*** Provided material Section Begins ***

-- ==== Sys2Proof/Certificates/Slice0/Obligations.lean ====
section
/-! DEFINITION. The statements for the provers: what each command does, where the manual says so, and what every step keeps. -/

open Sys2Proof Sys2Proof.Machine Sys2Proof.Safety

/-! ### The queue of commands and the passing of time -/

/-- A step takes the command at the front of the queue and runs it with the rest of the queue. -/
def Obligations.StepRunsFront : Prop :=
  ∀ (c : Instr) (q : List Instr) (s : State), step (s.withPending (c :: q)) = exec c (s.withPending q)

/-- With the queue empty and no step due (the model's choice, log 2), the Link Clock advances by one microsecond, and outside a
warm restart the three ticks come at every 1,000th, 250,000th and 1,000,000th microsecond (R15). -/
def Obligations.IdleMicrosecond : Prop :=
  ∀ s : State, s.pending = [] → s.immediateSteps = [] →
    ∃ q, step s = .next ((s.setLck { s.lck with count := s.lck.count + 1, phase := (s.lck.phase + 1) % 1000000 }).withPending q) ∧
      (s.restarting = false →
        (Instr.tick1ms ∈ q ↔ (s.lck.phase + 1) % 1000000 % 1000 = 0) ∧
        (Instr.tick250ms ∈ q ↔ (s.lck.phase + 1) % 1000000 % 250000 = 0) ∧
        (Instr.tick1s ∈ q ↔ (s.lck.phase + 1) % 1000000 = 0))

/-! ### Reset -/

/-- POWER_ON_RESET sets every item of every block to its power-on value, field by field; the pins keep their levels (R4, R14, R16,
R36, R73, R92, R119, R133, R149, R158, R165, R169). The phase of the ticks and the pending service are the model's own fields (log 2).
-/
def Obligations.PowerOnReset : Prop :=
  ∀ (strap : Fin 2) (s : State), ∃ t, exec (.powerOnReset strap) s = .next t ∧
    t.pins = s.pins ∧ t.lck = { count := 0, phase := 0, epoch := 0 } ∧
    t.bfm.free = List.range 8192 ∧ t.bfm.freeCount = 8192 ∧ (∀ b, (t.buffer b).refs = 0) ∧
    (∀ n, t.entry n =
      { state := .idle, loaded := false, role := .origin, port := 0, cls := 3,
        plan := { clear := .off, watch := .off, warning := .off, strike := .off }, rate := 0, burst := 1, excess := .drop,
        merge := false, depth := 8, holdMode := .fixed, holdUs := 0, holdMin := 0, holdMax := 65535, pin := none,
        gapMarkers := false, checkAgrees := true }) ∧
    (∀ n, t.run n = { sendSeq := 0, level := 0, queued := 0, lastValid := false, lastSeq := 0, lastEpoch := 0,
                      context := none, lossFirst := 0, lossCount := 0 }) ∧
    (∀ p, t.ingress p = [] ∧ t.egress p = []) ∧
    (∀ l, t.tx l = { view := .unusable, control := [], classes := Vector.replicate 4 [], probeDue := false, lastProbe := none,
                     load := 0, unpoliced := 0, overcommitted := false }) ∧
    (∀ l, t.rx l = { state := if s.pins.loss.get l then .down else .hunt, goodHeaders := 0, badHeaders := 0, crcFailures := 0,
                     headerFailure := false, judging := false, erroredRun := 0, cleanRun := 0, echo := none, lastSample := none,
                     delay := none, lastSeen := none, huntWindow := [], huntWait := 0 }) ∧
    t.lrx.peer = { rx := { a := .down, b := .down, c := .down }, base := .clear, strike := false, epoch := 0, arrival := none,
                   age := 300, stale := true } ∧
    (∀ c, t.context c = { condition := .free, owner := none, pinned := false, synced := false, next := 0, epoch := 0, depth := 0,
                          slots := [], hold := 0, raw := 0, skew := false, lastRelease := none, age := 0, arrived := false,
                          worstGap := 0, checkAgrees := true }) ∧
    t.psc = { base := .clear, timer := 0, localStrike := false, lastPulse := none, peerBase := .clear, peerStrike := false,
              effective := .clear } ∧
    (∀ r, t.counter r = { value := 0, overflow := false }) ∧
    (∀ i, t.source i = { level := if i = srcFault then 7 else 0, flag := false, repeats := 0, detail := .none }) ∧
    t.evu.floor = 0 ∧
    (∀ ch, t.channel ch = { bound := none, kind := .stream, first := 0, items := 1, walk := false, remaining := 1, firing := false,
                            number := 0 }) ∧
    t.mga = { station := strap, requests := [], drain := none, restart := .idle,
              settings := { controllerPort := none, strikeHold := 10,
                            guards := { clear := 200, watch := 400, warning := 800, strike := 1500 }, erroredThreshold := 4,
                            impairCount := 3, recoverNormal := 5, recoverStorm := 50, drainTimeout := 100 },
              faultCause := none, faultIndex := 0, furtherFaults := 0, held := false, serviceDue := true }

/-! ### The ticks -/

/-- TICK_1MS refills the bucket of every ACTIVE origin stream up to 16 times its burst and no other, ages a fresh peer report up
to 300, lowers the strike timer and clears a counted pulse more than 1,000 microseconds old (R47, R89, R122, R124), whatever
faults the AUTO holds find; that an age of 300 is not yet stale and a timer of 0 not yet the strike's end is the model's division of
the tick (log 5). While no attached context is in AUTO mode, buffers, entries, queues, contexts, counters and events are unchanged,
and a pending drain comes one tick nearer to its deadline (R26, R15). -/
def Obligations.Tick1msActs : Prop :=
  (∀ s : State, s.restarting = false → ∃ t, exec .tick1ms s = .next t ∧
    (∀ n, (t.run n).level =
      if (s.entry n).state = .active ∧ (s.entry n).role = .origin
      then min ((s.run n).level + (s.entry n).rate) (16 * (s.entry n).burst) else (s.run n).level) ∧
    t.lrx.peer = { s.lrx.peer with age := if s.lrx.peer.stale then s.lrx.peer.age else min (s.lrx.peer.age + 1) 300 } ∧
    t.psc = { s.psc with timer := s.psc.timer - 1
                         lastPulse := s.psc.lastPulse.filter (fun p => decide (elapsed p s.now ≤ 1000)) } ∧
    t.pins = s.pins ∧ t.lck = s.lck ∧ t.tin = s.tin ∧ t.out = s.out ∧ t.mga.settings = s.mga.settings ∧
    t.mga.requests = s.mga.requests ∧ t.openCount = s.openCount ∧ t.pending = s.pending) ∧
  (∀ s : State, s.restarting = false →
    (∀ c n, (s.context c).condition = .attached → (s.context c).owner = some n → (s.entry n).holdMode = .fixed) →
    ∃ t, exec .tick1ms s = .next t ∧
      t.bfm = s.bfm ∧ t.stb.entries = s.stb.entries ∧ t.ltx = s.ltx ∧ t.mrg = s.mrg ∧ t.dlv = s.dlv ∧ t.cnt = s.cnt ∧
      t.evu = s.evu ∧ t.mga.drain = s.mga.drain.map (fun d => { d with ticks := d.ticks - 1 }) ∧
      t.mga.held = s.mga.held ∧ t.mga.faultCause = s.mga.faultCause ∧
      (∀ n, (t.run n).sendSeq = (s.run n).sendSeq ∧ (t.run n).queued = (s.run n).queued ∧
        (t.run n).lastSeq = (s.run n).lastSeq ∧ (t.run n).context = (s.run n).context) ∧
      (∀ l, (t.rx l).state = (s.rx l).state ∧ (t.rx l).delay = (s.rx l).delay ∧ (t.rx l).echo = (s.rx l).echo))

*** Provided material Section Ends ***

If a line of the data above contains "Prop", copy it out.

def Obligations.StepRunsFront : Prop :=
def Obligations.IdleMicrosecond : Prop :=
def Obligations.PowerOnReset : Prop :=
def Obligations.Tick1msActs : Prop :=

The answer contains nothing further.